Originally a barrio of Taal under the name of San Genaro, it was separated from Taal in 1862, under the new name of "Lemery", and was accepted by the Augustinian Chapter in 1866. In 1867, Fr. Jose Martin started the construction of a church made of hew stone. Fr. Raymundo Cortazar finished the church in 1880 and the cemetery in 1887. The church originally featured a baroque facade flanked by twin towers. The facade of the church was damaged in the Liberation of 1945. The facade was demolished in 1968 to pave the way for a new one; both facade and twin towers were pulled down to give may to modern cement structure. It is said that the facade was sinking due to its weight.

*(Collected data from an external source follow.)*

-- ==== Sys2Proof/Machine/AccA.lean ====
section
/-! DEFINITION. The accumulator A group, SUBD, CPX, BSR, JSR, LDS and STS, opcodes 80 to BF (44_acca_8x_bx.md).
A meaning is given the state after the fetch, in which PC addresses the next instruction (00_scope.md
R14), and always answers a next state: no instruction of this machine can trap on its operands (R251). -/

namespace Sys2Proof.Machine

/-- `SUBA` (R210): subtract, accumulator A, immediate. -/
def execSubaImm (v : Byte) (s : State) : Host.Outcome State Fault Refusal :=
  .next (accOp subOp .a (.imm v) s)

/-- `CMPA` (R211): compare, accumulator A, immediate. -/
def execCmpaImm (v : Byte) (s : State) : Host.Outcome State Fault Refusal :=
  .next (accTest subOp .a (.imm v) s)

/-- `SBCA` (R212): subtract with borrow, accumulator A, immediate. -/
def execSbcaImm (v : Byte) (s : State) : Host.Outcome State Fault Refusal :=
  .next (accOp sbcOp .a (.imm v) s)

/-- `SUBD` (R213): subtract from D, immediate. -/
def execSubdImm (v : Word) (s : State) : Host.Outcome State Fault Refusal :=
  .next (subD (.imm v) s)

/-- `ANDA` (R214): logical and, accumulator A, immediate. -/
def execAndaImm (v : Byte) (s : State) : Host.Outcome State Fault Refusal :=
  .next (accOp andOp .a (.imm v) s)

/-- `BITA` (R215): bit test, accumulator A, immediate. -/
def execBitaImm (v : Byte) (s : State) : Host.Outcome State Fault Refusal :=
  .next (accTest andOp .a (.imm v) s)

/-- `LDAA` (R216): load, accumulator A, immediate. -/
def execLdaaImm (v : Byte) (s : State) : Host.Outcome State Fault Refusal :=
  .next (accOp loadOp .a (.imm v) s)

/-- `EORA` (R218): exclusive or, accumulator A, immediate. -/
def execEoraImm (v : Byte) (s : State) : Host.Outcome State Fault Refusal :=
  .next (accOp eorOp .a (.imm v) s)

/-- `ADCA` (R219): add with carry, accumulator A, immediate. -/
def execAdcaImm (v : Byte) (s : State) : Host.Outcome State Fault Refusal :=
  .next (accOp adcOp .a (.imm v) s)

/-- `ORAA` (R220): inclusive or, accumulator A, immediate. -/
def execOraaImm (v : Byte) (s : State) : Host.Outcome State Fault Refusal :=
  .next (accOp oraOp .a (.imm v) s)

/-- `ADDA` (R221): add, accumulator A, immediate. -/
def execAddaImm (v : Byte) (s : State) : Host.Outcome State Fault Refusal :=
  .next (accOp addOp .a (.imm v) s)

/-- `CPX` (R222): compare X, immediate. -/
def execCpxImm (v : Word) (s : State) : Host.Outcome State Fault Refusal :=
  .next (compareX (.imm v) s)

/-- `BSR` (R223): call of a relative target. -/
def execBsr (rel : Byte) (s : State) : Host.Outcome State Fault Refusal :=
  .next (callTo (relTarget rel s) s)

/-- `LDS` (R225): load SP, immediate. -/
def execLdsImm (v : Word) (s : State) : Host.Outcome State Fault Refusal :=
  .next (loadSP (.imm v) s)

/-- `SUBA` (R210): subtract, accumulator A, direct. -/
def execSubaDir (d : Byte) (s : State) : Host.Outcome State Fault Refusal :=
  .next (accOp subOp .a (.mem (.dir d)) s)

/-- `CMPA` (R211): compare, accumulator A, direct. -/
def execCmpaDir (d : Byte) (s : State) : Host.Outcome State Fault Refusal :=
  .next (accTest subOp .a (.mem (.dir d)) s)

/-- `SBCA` (R212): subtract with borrow, accumulator A, direct. -/
def execSbcaDir (d : Byte) (s : State) : Host.Outcome State Fault Refusal :=
  .next (accOp sbcOp .a (.mem (.dir d)) s)

/-- `SUBD` (R213): subtract from D, direct. -/
def execSubdDir (d : Byte) (s : State) : Host.Outcome State Fault Refusal :=
  .next (subD (.mem (.dir d)) s)

/-- `ANDA` (R214): logical and, accumulator A, direct. -/
def execAndaDir (d : Byte) (s : State) : Host.Outcome State Fault Refusal :=
  .next (accOp andOp .a (.mem (.dir d)) s)

/-- `BITA` (R215): bit test, accumulator A, direct. -/
def execBitaDir (d : Byte) (s : State) : Host.Outcome State Fault Refusal :=
  .next (accTest andOp .a (.mem (.dir d)) s)

/-- `LDAA` (R216): load, accumulator A, direct. -/
def execLdaaDir (d : Byte) (s : State) : Host.Outcome State Fault Refusal :=
  .next (accOp loadOp .a (.mem (.dir d)) s)

/-- `STAA` (R217): store A, direct. -/
def execStaaDir (d : Byte) (s : State) : Host.Outcome State Fault Refusal :=
  .next (store8 s.a (.dir d) s)

/-- `EORA` (R218): exclusive or, accumulator A, direct. -/
def execEoraDir (d : Byte) (s : State) : Host.Outcome State Fault Refusal :=
  .next (accOp eorOp .a (.mem (.dir d)) s)

/-- `ADCA` (R219): add with carry, accumulator A, direct. -/
def execAdcaDir (d : Byte) (s : State) : Host.Outcome State Fault Refusal :=
  .next (accOp adcOp .a (.mem (.dir d)) s)

/-- `ORAA` (R220): inclusive or, accumulator A, direct. -/
def execOraaDir (d : Byte) (s : State) : Host.Outcome State Fault Refusal :=
  .next (accOp oraOp .a (.mem (.dir d)) s)

/-- `ADDA` (R221): add, accumulator A, direct. -/
def execAddaDir (d : Byte) (s : State) : Host.Outcome State Fault Refusal :=
  .next (accOp addOp .a (.mem (.dir d)) s)

/-- `CPX` (R222): compare X, direct. -/
def execCpxDir (d : Byte) (s : State) : Host.Outcome State Fault Refusal :=
  .next (compareX (.mem (.dir d)) s)

/-- `JSR` (R224): call of the direct address. -/
def execJsrDir (d : Byte) (s : State) : Host.Outcome State Fault Refusal :=
  .next (callTo (ea (.dir d) s) s)

/-- `LDS` (R225): load SP, direct. -/
def execLdsDir (d : Byte) (s : State) : Host.Outcome State Fault Refusal :=
  .next (loadSP (.mem (.dir d)) s)

/-- `STS` (R226): store SP, direct. -/
def execStsDir (d : Byte) (s : State) : Host.Outcome State Fault Refusal :=
  .next (store16 s.sp (.dir d) s)

/-- `SUBA` (R210): subtract, accumulator A, indexed. -/
def execSubaInd (off : Byte) (s : State) : Host.Outcome State Fault Refusal :=
  .next (accOp subOp .a (.mem (.ind off)) s)

/-- `CMPA` (R211): compare, accumulator A, indexed. -/
def execCmpaInd (off : Byte) (s : State) : Host.Outcome State Fault Refusal :=
  .next (accTest subOp .a (.mem (.ind off)) s)

/-- `SBCA` (R212): subtract with borrow, accumulator A, indexed. -/
def execSbcaInd (off : Byte) (s : State) : Host.Outcome State Fault Refusal :=
  .next (accOp sbcOp .a (.mem (.ind off)) s)

/-- `SUBD` (R213): subtract from D, indexed. -/
def execSubdInd (off : Byte) (s : State) : Host.Outcome State Fault Refusal :=
  .next (subD (.mem (.ind off)) s)

/-- `ANDA` (R214): logical and, accumulator A, indexed. -/
def execAndaInd (off : Byte) (s : State) : Host.Outcome State Fault Refusal :=
  .next (accOp andOp .a (.mem (.ind off)) s)

/-- `BITA` (R215): bit test, accumulator A, indexed. -/
def execBitaInd (off : Byte) (s : State) : Host.Outcome State Fault Refusal :=
  .next (accTest andOp .a (.mem (.ind off)) s)

/-- `LDAA` (R216): load, accumulator A, indexed. -/
def execLdaaInd (off : Byte) (s : State) : Host.Outcome State Fault Refusal :=
  .next (accOp loadOp .a (.mem (.ind off)) s)

/-- `STAA` (R217): store A, indexed. -/
def execStaaInd (off : Byte) (s : State) : Host.Outcome State Fault Refusal :=
  .next (store8 s.a (.ind off) s)

/-- `EORA` (R218): exclusive or, accumulator A, indexed. -/
def execEoraInd (off : Byte) (s : State) : Host.Outcome State Fault Refusal :=
  .next (accOp eorOp .a (.mem (.ind off)) s)

/-- `ADCA` (R219): add with carry, accumulator A, indexed. -/
def execAdcaInd (off : Byte) (s : State) : Host.Outcome State Fault Refusal :=
  .next (accOp adcOp .a (.mem (.ind off)) s)

/-- `ORAA` (R220): inclusive or, accumulator A, indexed. -/
def execOraaInd (off : Byte) (s : State) : Host.Outcome State Fault Refusal :=
  .next (accOp oraOp .a (.mem (.ind off)) s)

/-- `ADDA` (R221): add, accumulator A, indexed. -/
def execAddaInd (off : Byte) (s : State) : Host.Outcome State Fault Refusal :=
  .next (accOp addOp .a (.mem (.ind off)) s)

/-- `CPX` (R222): compare X, indexed. -/
def execCpxInd (off : Byte) (s : State) : Host.Outcome State Fault Refusal :=
  .next (compareX (.mem (.ind off)) s)

/-- `JSR` (R224): call of the indexed address. -/
def execJsrInd (off : Byte) (s : State) : Host.Outcome State Fault Refusal :=
  .next (callTo (ea (.ind off) s) s)

/-- `LDS` (R225): load SP, indexed. -/
def execLdsInd (off : Byte) (s : State) : Host.Outcome State Fault Refusal :=
  .next (loadSP (.mem (.ind off)) s)

/-- `STS` (R226): store SP, indexed. -/
def execStsInd (off : Byte) (s : State) : Host.Outcome State Fault Refusal :=
  .next (store16 s.sp (.ind off) s)

/-- `SUBA` (R210): subtract, accumulator A, extended. -/
def execSubaExt (addr : Word) (s : State) : Host.Outcome State Fault Refusal :=
  .next (accOp subOp .a (.mem (.ext addr)) s)

/-- `CMPA` (R211): compare, accumulator A, extended. -/
def execCmpaExt (addr : Word) (s : State) : Host.Outcome State Fault Refusal :=
  .next (accTest subOp .a (.mem (.ext addr)) s)

/-- `SBCA` (R212): subtract with borrow, accumulator A, extended. -/
def execSbcaExt (addr : Word) (s : State) : Host.Outcome State Fault Refusal :=
  .next (accOp sbcOp .a (.mem (.ext addr)) s)

/-- `SUBD` (R213): subtract from D, extended. -/
def execSubdExt (addr : Word) (s : State) : Host.Outcome State Fault Refusal :=
  .next (subD (.mem (.ext addr)) s)

/-- `ANDA` (R214): logical and, accumulator A, extended. -/
def execAndaExt (addr : Word) (s : State) : Host.Outcome State Fault Refusal :=
  .next (accOp andOp .a (.mem (.ext addr)) s)

/-- `BITA` (R215): bit test, accumulator A, extended. -/
def execBitaExt (addr : Word) (s : State) : Host.Outcome State Fault Refusal :=
  .next (accTest andOp .a (.mem (.ext addr)) s)

/-- `LDAA` (R216): load, accumulator A, extended. -/
def execLdaaExt (addr : Word) (s : State) : Host.Outcome State Fault Refusal :=
  .next (accOp loadOp .a (.mem (.ext addr)) s)

/-- `STAA` (R217): store A, extended. -/
def execStaaExt (addr : Word) (s : State) : Host.Outcome State Fault Refusal :=
  .next (store8 s.a (.ext addr) s)

/-- `EORA` (R218): exclusive or, accumulator A, extended. -/
def execEoraExt (addr : Word) (s : State) : Host.Outcome State Fault Refusal :=
  .next (accOp eorOp .a (.mem (.ext addr)) s)

/-- `ADCA` (R219): add with carry, accumulator A, extended. -/
def execAdcaExt (addr : Word) (s : State) : Host.Outcome State Fault Refusal :=
  .next (accOp adcOp .a (.mem (.ext addr)) s)

/-- `ORAA` (R220): inclusive or, accumulator A, extended. -/
def execOraaExt (addr : Word) (s : State) : Host.Outcome State Fault Refusal :=
  .next (accOp oraOp .a (.mem (.ext addr)) s)

/-- `ADDA` (R221): add, accumulator A, extended. -/
def execAddaExt (addr : Word) (s : State) : Host.Outcome State Fault Refusal :=
  .next (accOp addOp .a (.mem (.ext addr)) s)

/-- `CPX` (R222): compare X, extended. -/
def execCpxExt (addr : Word) (s : State) : Host.Outcome State Fault Refusal :=
  .next (compareX (.mem (.ext addr)) s)

/-- `JSR` (R224): call of the extended address. -/
def execJsrExt (addr : Word) (s : State) : Host.Outcome State Fault Refusal :=
  .next (callTo (ea (.ext addr) s) s)

/-- `LDS` (R225): load SP, extended. -/
def execLdsExt (addr : Word) (s : State) : Host.Outcome State Fault Refusal :=
  .next (loadSP (.mem (.ext addr)) s)

/-- `STS` (R226): store SP, extended. -/
def execStsExt (addr : Word) (s : State) : Host.Outcome State Fault Refusal :=
  .next (store16 s.sp (.ext addr) s)

end Sys2Proof.Machine
end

The church underwent renovations in 2013, remodeling the post-war facade. The renovation included a new altar mayor, new side altars and the addition of new paintings.

In 2020, the church was badly damaged during the 2020 Taal Volcano eruption which caused the Parish structure to sink due to liquifaction and fissures. The COVID-19 pandemic added to the challenges faced due to this.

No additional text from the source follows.